Segment Start: Dataset records

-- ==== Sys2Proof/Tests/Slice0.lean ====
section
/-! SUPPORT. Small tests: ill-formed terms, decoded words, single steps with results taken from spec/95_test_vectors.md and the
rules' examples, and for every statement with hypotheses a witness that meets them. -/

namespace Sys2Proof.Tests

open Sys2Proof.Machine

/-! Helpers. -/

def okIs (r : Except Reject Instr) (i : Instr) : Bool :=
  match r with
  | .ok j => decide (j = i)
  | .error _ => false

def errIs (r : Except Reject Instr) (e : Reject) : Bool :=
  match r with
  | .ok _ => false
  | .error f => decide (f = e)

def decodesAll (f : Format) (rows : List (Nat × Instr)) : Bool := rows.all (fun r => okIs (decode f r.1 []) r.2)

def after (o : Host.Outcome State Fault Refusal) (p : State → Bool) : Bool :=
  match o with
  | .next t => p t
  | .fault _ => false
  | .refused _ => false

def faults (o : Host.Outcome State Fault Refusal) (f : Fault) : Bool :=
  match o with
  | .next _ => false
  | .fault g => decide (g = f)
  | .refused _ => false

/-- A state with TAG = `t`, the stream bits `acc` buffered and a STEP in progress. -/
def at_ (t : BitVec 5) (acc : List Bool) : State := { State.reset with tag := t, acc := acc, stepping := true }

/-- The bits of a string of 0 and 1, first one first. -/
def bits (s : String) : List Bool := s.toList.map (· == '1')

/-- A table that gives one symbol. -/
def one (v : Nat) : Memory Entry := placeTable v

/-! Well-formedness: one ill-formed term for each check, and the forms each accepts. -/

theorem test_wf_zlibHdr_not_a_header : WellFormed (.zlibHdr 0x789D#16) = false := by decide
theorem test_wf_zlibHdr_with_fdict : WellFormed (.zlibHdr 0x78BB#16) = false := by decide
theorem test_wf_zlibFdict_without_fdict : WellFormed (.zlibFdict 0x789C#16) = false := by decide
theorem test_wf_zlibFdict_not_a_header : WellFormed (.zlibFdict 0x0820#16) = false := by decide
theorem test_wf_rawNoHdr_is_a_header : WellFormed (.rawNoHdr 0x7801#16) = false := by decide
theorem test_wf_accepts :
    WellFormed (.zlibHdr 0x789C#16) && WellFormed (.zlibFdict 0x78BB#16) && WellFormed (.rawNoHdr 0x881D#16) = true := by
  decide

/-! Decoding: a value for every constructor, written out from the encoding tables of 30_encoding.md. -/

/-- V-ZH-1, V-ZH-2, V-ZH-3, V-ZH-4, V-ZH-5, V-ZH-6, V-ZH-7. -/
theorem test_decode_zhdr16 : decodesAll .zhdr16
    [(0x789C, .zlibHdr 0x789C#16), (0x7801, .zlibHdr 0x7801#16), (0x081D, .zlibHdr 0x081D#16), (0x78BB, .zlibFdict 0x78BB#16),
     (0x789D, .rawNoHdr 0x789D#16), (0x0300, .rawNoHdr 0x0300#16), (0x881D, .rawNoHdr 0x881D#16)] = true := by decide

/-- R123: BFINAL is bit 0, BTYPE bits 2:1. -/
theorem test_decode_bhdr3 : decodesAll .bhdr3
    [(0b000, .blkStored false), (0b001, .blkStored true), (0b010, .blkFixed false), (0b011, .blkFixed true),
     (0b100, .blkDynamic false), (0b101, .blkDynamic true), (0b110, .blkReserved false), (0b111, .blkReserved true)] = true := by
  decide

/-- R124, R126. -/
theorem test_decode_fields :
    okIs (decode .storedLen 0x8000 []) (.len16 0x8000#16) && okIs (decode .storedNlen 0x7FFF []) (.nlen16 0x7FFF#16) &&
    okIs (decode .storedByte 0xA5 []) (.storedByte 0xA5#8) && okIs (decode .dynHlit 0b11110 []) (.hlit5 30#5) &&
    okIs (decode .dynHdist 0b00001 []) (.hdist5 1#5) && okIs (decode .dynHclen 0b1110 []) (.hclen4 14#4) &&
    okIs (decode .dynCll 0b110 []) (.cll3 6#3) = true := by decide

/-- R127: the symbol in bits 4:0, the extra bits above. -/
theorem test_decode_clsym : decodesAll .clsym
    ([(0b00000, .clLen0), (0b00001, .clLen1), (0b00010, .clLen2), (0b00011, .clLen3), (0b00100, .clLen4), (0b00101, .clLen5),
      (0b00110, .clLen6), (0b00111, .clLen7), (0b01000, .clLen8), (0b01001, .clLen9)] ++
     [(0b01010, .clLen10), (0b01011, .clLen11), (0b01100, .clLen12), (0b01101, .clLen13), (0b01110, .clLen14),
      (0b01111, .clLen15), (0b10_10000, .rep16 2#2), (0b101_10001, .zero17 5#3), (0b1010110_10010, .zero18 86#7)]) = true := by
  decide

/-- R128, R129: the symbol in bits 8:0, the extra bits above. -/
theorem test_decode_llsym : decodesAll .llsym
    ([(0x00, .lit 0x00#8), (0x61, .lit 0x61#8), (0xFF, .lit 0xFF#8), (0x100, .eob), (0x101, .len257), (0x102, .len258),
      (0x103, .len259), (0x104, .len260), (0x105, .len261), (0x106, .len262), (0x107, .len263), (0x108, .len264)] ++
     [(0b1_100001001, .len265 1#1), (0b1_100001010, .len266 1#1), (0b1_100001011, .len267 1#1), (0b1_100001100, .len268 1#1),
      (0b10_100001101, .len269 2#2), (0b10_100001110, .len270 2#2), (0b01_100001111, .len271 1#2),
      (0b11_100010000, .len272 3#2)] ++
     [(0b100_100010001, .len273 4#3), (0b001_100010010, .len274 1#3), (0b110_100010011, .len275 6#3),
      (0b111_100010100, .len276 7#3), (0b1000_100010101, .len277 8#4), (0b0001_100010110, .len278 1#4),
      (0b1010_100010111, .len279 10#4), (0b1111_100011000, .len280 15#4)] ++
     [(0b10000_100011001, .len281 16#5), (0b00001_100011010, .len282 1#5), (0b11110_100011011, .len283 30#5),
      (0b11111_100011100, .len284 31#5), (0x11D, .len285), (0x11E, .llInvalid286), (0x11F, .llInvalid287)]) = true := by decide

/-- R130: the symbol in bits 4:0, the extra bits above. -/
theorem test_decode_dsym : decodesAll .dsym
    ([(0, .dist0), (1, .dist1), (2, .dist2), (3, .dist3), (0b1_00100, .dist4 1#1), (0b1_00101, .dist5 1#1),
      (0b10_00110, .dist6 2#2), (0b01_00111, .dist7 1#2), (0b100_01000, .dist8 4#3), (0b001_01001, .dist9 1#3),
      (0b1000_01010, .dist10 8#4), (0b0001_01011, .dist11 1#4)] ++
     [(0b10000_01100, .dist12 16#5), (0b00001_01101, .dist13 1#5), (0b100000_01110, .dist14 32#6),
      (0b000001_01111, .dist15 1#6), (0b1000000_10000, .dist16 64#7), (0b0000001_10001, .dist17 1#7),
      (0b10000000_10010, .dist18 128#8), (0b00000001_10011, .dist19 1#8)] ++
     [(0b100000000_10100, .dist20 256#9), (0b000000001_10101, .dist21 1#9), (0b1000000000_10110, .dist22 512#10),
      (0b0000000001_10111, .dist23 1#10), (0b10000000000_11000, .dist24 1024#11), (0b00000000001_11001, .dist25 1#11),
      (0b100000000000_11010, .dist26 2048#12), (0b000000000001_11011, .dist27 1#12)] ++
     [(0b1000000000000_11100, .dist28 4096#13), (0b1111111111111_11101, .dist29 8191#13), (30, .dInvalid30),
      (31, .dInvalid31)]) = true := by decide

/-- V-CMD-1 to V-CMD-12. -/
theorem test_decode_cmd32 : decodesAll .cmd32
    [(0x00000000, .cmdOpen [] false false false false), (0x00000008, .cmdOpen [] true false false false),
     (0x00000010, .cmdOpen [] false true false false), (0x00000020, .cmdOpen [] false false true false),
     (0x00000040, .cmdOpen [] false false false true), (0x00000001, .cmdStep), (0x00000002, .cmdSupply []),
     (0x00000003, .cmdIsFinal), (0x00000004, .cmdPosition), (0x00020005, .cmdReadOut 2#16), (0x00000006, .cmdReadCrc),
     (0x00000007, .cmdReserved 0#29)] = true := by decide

Segment End: Dataset records

What you are asked to do: Please reproduce, exactly as written, the lines of the records from the first line through the one containing "one first. -/".

Written solution:
-- ==== Sys2Proof/Tests/Slice0.lean ====
section
/-! SUPPORT. Small tests: ill-formed terms, decoded words, single steps with results taken from spec/95_test_vectors.md and the
rules' examples, and for every statement with hypotheses a witness that meets them. -/

namespace Sys2Proof.Tests

open Sys2Proof.Machine

/-! Helpers. -/

def okIs (r : Except Reject Instr) (i : Instr) : Bool :=
  match r with
  | .ok j => decide (j = i)
  | .error _ => false

def errIs (r : Except Reject Instr) (e : Reject) : Bool :=
  match r with
  | .ok _ => false
  | .error f => decide (f = e)

def decodesAll (f : Format) (rows : List (Nat × Instr)) : Bool := rows.all (fun r => okIs (decode f r.1 []) r.2)

def after (o : Host.Outcome State Fault Refusal) (p : State → Bool) : Bool :=
  match o with
  | .next t => p t
  | .fault _ => false
  | .refused _ => false

def faults (o : Host.Outcome State Fault Refusal) (f : Fault) : Bool :=
  match o with
  | .next _ => false
  | .fault g => decide (g = f)
  | .refused _ => false

/-- A state with TAG = `t`, the stream bits `acc` buffered and a STEP in progress. -/
def at_ (t : BitVec 5) (acc : List Bool) : State := { State.reset with tag := t, acc := acc, stepping := true }

/-- The bits of a string of 0 and 1, first one first. -/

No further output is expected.